START RECORDS FOR THIS EXERCISE
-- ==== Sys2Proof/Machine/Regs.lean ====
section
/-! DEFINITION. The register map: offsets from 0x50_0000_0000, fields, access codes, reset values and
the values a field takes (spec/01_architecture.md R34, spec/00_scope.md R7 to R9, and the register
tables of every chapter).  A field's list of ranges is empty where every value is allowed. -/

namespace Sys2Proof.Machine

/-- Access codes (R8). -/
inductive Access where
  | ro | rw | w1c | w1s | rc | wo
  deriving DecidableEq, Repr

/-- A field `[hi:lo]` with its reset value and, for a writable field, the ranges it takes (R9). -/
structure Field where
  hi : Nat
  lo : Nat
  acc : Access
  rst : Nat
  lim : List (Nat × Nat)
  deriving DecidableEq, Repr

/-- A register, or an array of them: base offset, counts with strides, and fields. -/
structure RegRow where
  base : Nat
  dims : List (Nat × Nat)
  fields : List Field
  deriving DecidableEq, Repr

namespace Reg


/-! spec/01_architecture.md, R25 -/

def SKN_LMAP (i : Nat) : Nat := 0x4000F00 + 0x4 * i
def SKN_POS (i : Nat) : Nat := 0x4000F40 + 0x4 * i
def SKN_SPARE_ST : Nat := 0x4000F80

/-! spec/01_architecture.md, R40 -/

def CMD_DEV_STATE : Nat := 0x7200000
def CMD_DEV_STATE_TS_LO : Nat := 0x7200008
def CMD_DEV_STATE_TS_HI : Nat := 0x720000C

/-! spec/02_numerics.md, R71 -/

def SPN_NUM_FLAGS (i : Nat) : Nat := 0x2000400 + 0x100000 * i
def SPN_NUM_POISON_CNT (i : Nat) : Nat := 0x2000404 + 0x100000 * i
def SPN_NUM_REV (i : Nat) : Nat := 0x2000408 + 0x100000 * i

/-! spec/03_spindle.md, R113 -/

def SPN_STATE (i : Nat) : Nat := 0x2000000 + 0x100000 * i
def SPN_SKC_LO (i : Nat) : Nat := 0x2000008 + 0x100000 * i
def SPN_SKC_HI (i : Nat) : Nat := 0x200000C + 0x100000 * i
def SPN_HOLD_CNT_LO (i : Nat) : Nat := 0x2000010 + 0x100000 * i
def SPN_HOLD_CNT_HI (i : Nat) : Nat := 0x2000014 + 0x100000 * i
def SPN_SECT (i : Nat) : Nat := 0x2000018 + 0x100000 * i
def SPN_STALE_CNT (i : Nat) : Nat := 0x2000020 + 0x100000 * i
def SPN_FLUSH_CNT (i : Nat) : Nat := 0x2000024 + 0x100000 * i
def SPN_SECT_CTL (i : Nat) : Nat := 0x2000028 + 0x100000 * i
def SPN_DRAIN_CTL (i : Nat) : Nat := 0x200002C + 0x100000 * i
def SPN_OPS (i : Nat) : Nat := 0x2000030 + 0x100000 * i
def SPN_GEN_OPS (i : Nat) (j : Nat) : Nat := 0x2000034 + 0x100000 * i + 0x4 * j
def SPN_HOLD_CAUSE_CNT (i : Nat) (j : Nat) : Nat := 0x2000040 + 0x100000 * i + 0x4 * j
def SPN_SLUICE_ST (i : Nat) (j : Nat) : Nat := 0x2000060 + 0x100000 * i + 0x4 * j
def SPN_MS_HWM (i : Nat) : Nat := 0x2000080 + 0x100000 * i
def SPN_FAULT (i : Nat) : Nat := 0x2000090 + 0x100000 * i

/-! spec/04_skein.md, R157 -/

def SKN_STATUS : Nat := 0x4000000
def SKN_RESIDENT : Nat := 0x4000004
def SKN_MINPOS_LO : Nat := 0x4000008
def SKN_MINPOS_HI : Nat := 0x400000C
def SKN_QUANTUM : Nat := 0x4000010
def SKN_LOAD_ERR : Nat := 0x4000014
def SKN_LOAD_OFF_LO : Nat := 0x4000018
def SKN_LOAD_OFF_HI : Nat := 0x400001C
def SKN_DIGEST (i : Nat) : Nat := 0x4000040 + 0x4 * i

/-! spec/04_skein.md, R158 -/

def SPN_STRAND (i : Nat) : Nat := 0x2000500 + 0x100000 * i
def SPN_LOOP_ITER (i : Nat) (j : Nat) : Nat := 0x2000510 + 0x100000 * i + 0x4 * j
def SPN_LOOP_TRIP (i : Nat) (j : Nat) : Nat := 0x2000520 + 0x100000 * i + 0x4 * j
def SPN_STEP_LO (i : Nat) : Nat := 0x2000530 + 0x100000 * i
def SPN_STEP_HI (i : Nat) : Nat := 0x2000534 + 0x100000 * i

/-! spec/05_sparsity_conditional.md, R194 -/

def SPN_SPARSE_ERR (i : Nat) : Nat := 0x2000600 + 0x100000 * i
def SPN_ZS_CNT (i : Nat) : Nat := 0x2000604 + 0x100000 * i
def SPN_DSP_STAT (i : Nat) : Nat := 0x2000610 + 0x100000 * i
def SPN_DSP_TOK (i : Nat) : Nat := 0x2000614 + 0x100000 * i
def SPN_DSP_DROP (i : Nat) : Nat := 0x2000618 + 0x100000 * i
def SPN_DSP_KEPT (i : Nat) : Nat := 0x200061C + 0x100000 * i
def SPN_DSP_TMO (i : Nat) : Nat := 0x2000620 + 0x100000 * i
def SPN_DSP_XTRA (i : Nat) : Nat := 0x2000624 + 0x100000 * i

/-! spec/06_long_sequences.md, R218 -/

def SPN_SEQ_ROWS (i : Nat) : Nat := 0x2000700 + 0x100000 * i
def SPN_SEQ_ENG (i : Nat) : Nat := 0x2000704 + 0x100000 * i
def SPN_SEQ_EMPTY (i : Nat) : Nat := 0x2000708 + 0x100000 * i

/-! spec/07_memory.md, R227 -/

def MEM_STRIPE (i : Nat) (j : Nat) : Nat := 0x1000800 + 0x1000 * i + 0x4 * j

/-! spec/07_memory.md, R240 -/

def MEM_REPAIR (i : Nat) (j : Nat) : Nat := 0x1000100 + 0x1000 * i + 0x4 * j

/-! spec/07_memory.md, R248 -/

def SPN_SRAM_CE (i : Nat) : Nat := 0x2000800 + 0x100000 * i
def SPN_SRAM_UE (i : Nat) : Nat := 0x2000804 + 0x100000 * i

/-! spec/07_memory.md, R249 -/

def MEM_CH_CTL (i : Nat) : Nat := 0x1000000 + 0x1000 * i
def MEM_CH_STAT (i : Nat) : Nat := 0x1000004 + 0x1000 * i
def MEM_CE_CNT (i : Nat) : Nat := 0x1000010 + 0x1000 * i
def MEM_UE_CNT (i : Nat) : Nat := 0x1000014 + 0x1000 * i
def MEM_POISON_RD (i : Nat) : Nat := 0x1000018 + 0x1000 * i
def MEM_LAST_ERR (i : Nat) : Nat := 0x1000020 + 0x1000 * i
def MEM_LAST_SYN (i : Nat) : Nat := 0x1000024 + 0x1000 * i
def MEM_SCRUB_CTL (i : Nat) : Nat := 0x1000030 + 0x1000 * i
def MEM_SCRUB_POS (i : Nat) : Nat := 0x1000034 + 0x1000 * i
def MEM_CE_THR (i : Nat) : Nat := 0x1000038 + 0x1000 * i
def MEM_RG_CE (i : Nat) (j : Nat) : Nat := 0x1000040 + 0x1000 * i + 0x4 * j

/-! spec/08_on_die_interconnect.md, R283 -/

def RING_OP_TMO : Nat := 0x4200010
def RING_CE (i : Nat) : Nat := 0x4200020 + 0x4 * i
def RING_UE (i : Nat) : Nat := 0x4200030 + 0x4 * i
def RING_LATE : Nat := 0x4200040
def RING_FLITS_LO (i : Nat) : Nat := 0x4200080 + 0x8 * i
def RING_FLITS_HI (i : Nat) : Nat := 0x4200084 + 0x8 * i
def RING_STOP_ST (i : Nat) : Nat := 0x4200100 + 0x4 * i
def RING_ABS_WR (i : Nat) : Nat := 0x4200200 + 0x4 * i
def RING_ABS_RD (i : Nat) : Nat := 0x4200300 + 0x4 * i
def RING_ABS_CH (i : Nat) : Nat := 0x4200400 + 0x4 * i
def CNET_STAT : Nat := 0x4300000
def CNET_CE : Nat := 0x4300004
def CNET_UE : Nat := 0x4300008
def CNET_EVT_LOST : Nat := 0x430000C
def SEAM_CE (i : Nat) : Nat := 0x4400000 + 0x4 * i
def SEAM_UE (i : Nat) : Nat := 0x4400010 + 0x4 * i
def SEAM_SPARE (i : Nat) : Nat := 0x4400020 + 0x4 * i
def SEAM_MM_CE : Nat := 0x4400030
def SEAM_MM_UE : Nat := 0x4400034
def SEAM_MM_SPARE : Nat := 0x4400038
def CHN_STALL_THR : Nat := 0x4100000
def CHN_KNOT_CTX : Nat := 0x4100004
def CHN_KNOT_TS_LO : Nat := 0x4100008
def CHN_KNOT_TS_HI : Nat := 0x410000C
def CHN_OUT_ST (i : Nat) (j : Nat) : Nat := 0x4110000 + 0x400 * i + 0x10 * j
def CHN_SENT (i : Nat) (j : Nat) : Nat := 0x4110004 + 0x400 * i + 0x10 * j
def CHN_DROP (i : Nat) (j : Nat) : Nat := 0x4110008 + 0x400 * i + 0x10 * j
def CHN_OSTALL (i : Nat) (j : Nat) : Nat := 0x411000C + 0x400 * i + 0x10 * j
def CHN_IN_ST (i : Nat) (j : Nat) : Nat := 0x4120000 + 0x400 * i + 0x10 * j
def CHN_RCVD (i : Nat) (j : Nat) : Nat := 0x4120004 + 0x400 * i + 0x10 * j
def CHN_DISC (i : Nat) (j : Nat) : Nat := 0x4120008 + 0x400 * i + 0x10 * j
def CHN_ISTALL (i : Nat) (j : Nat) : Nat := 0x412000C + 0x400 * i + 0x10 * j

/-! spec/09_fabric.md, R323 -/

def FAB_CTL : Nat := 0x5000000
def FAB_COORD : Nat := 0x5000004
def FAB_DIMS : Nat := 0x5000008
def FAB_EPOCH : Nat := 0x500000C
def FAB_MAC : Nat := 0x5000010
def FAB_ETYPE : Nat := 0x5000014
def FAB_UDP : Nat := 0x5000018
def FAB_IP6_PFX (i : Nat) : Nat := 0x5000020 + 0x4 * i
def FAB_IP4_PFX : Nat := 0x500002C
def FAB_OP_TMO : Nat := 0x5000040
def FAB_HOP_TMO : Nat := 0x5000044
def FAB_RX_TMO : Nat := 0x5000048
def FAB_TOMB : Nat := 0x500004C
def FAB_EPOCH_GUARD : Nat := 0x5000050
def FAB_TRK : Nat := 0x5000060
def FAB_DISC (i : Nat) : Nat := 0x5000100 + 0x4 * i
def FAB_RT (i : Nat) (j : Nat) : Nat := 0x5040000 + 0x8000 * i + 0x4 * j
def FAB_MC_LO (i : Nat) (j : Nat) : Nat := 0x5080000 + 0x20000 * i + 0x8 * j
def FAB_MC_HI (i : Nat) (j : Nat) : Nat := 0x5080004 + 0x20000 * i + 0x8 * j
END RECORDS FOR THIS EXERCISE
■ REQUIREMENT ■
Search the data above for the word "register", then gather each line in which it appears.

■ OUTPUT OF THE EXERCISE ■
/-! DEFINITION. The register map: offsets from 0x50_0000_0000, fields, access codes, reset values and
the values a field takes (spec/01_architecture.md R34, spec/00_scope.md R7 to R9, and the register
/-- A register, or an array of them: base offset, counts with strides, and fields. -/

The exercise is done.